From Earth Science Information Partners (ESIP)

Reproducing a dataset[edit | edit source]

Summary[edit | edit source]

An instrument PI has developed an instrument to capture FOO data and has created a dataset based on that data (see Use Case XXX). It has been validated (see UC XXX) and published through an archive (UC XXX). The researcher may or may not be able to download the original data content/binary/source/etc. (see subcases), but wants to re-create the original dataset prior to doing something else with it (comparing with his own? verifying published science paper? preparing to introduce changes into the software? supporting IPCC AR16? Disaster recovery?)

Sometimes the input files themselves are not available, so this use case can be exercised recursively. For example, one can reproduce level-3 data from level-2, or one might want to instead go back to level-1b or level-0, stepwise making each input dataset.

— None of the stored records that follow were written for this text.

-- ==== Sys2Proof/Tests/Slice0.lean ====
section
/-! SUPPORT. Tests of the model: ill-formed commands, worked examples of the spec, and for each statement with premises a concrete state and
operands that meet them. -/

namespace Sys2Proof.Tests

open Sys2Proof.Machine

/-! ### Ill-formed commands -/

/-- A descriptor with an opcode in w0 and no extension. -/
def descOf (w0 w2 : BitVec 64) : Desc := { w0 := w0, w1 := 0, w2 := w2, w3 := 0, w4 := 0, w5 := 0, w6 := 0, w7 := 0, ext := none }

/-- A management command over MCTP. -/
def cmdOf (w0 w2 : BitVec 64) : Cmd := { src := .mctp, desc := descOf w0 w2 }

/-- A WR whose LEN is 8 carries 8 bytes (R247). -/
theorem test_ill_formed_payload : Instr.wellFormed (.wr { Packet.empty with opc := 3, len := 8 }) = false := by decide
/-- An ACK carries no payload (R249). -/
theorem test_ill_formed_ack : Instr.wellFormed (.ack none { Packet.empty with opc := 4, data := [0] }) = false := by decide
/-- A TOKEN has no multicast extension (R249). -/
theorem test_ill_formed_extension :
    Instr.wellFormed (.token { Packet.empty with opc := 6, mcx := some { sites := 1, root := 0, sctl := false, cores := 0 } }) = false := by decide
/-- A failed host read has a bad status (R300). -/
theorem test_ill_formed_host_read : Instr.wellFormed (.sqFetch 0 0 0 (.fail 0)) = false := by decide
/-- An SQ fetch brings at most an entry and its extension (R319). -/
theorem test_ill_formed_fetch : Instr.wellFormed (.sqFetch 0 0 0 (.ok (List.replicate 129 0))) = false := by decide +kernel
/-- EXT without the extension (R319). -/
theorem test_ill_formed_command : Instr.wellFormed (.ctxOpen (cmdOf (2 ^ 48) 0)) = false := by decide
/-- A word beyond the scratchpad and the accumulator store (R149). -/
theorem test_ill_formed_upset : Instr.wellFormed (.scrubTick 0 [{ word := 0x64000, double := false }]) = false := by decide
/-- A word beyond a stack (R283). -/
theorem test_ill_formed_hbm_upset : Instr.wellFormed (.patrolScrub 0 [{ word := 2 ^ 33, double := false }] 0) = false := by decide
/-- A roster names a member once (R450). -/
theorem test_ill_formed_roster : Instr.wellFormed (.roster 0 { lead := 0, members := [(1, 0), (1, 0)], jobs := [] }) = false := by decide
/-- Transfers are numbered below 65,536. -/
theorem test_ill_formed_transfer : Instr.wellFormed (.transferComplete 0 65536) = false := by decide
/-- The same for a timeout. -/
theorem test_ill_formed_timeout : Instr.wellFormed (.transferTimeout 0 65536 0) = false := by decide
/-- A stack has 2^24 stripes (R271). -/
theorem test_ill_formed_stripe : Instr.wellFormed (.hintLineLapse 0 16777216 0) = false := by decide
/-- A tick measures a site once (R371). -/
theorem test_ill_formed_allocation : Instr.wellFormed (.allocationTick [(3, 1), (3, 2)] 0 [] 0) = false := by decide
/-- A tick forecasts a site once (R386). -/
theorem test_ill_formed_forecast : Instr.wellFormed (.thermalTick [{ site := 3, temp := 0, maxStep := 0, crosses := false },
    { site := 3, temp := 0, maxStep := 0, crosses := true }] 0) = false := by decide
/-- There are 272 sites (R394). -/
theorem test_ill_formed_thermtrip : Instr.wellFormed (.thermtrip false 272) = false := by decide
/-- A stack has 2,048 banks to refresh (R281). -/
theorem test_ill_formed_refresh : Instr.wellFormed (.refresh 0 false 2048) = false := by decide
/-- An interrupt source above 600 does not exist (R424). -/
theorem test_ill_formed_interrupt : Instr.wellFormed (.interruptEdge 0 601) = false := by decide
/-- A recovery image has at most 16 MiB (R418). -/
theorem test_ill_formed_image (l : List Byte) (h : 16777216 < l.length) : Instr.wellFormed (.go (.ok l)) = false := by
  simp [Instr.wellFormed, HostRead.wellFormed, h]
/-- An MCTP message has at most 64 KiB (R317). -/
theorem test_ill_formed_mctp (l : List Byte) (h : 65536 < l.length) : Instr.wellFormed (.mctpMessage 5 l) = false := by
  simp [Instr.wellFormed, h]
/-- A TAP write carries the bytes that it names (R438). -/
theorem test_ill_formed_tap : Instr.wellFormed (.tapDebugAccess true 0 2 [0]) = false := by decide
/-- A completion brings at most 4,096 bytes (R300). -/
theorem test_ill_formed_completion (l : List Byte) (h : 4096 < l.length) : Instr.wellFormed (.hostCompletion 0 0 (.success l)) = false := by
  simp [Instr.wellFormed, h]
/-- A soak names a row once (R402). -/
theorem test_ill_formed_soak : Instr.wellFormed (.retentionSoak 0 [1, 1]) = false := by decide

/-! ### Worked examples of the spec -/

/-- Chapter 08: LIL s10, 0 is 0x0C00_5000_0000_0000. -/
theorem test_lil_word : seqWord 0x03 { gn := false, gp := 0 } (10 * 2 ^ 43) = 0x0C00500000000000 := by decide
/-- Chapter 03: 300 in E4M3 under round to nearest even is 0x79. -/
theorem test_e4m3_300 : (encodeVal .e4m3 false .rne (.fin false 300 0)).1 = 0x79 := by decide
/-- Chapter 03: 2.4 in E4M3 is 0x42. -/
theorem test_e4m3_2_4 : (encodeVal .e4m3 false .rne (.fin false 0x99999A (-22))).1 = 0x42 := by decide
/-- Chapter 12: the region entry of context 18. -/
theorem test_region_entry : regionEntry true true false 18 0x900 0x10FF = 0xE0120010FF000900 := by decide
/-- Chapter 06: CORE_CB_CFG_4 reads as enabled, BASE 0x28_0000, entries of 4 KiB. -/
theorem test_cb_config : cbDepth 0xD000001FCE588D11 = 8 ∧ cbEntry 0xD000001FCE588D11 = 4096 ∧ fld (0xD000001FCE588D11 : BitVec 64) 62 41 = 0x280000 := by
  decide
/-- No row of the table gives bits, so no word spells a command. -/
theorem test_no_word : decodeTableWord 64 0x0C00500000000000 = none := by decide

/-! ### Premises that states and operands meet: cores -/

/-- The unconditional guard: p0, not negated. -/
def g0 : Guard := { gn := false, gp := 0 }

/-- A guard that reads false: p0 negated. -/
def gF : Guard := { gn := true, gp := 0 }

/-- A running core at PC 16 with all banks in its front slot and a few scalar registers: s1 = 0x1000, s2 = 0x2000, s3 = 64. -/
def runCore : Core :=
  { Core.reset with
    seq := { CoreSeq.reset with mode := .run, pc := 16, sregs := [(1, 0x1000), (2, 0x2000), (3, 64)] }
    sp := { CoreSp.reset with slot0 := 0xFFF, on := 0xFFF, ready := 0xFFF } }

/-- The panel after reset with core 0 as given. -/
def coreState (c : Core) : State := State.reset.setCore 0 c

/-- The same at a panel whose row 0 is published with 16 columns, so that its cores have logical addresses. -/
def mapState (c : Core) : State :=
  { coreState c with map := { State.reset.map with rowShape := [(0, 0x90010000)], published := true } }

Subcases[edit | edit source]

  • Data availability
    • the data content is available
    • the data content is not available
  • Software availability
    • Source code available
    • Source code not available, design documents available
    • Binary available and capable of running on an accessible platform

Actors[edit | edit source]

  • Researcher
  • Archive

Sequence of Events[edit | edit source]

  1. Obtain dataset provenance information
    1. List of input files
    2. Runtime parameters
  2. Obtain needed inputs
    1. Data files
    2. DAP (Delivered Algorithm Package)
  3. Obtain binary capable of producing dataset
    1. Available
    2. Not available
      1. Source code available
        1. Need to know how to build it: environment, compilers, compiler options, libraries
        2. Compile source code
        3. Prove you did it right.
          1. Re-run Unit test case (e.g. MODIS golden month)
      2. Source not available
        1. Reproduce from design documents or ATBD
          1. goto <Source code available>
  4. Obtain framework for running the code and making the dataset
    1. Available?
    2. Collaboratory?
    3. Port code into your own framework?
  5. Run the code to produce the dataset

PCCS Artifacts:[edit | edit source]

  1. Provenance description of how dataset was made
    1. List of input data files
      1. Level-? data
      2. Ancillary data
    2. List of runtime parameters
  2. Input data files
  3. Execution environment description
    1. OS version
    2. Hardware description
    3. System library versions
  4. DAP
    1. Executables
    2. Source Code
    3. Build environment description
      1. OS version
      2. Compiler version
      3. Library versions
      4. Unit test data
  5. Algorithm design documents / ATBD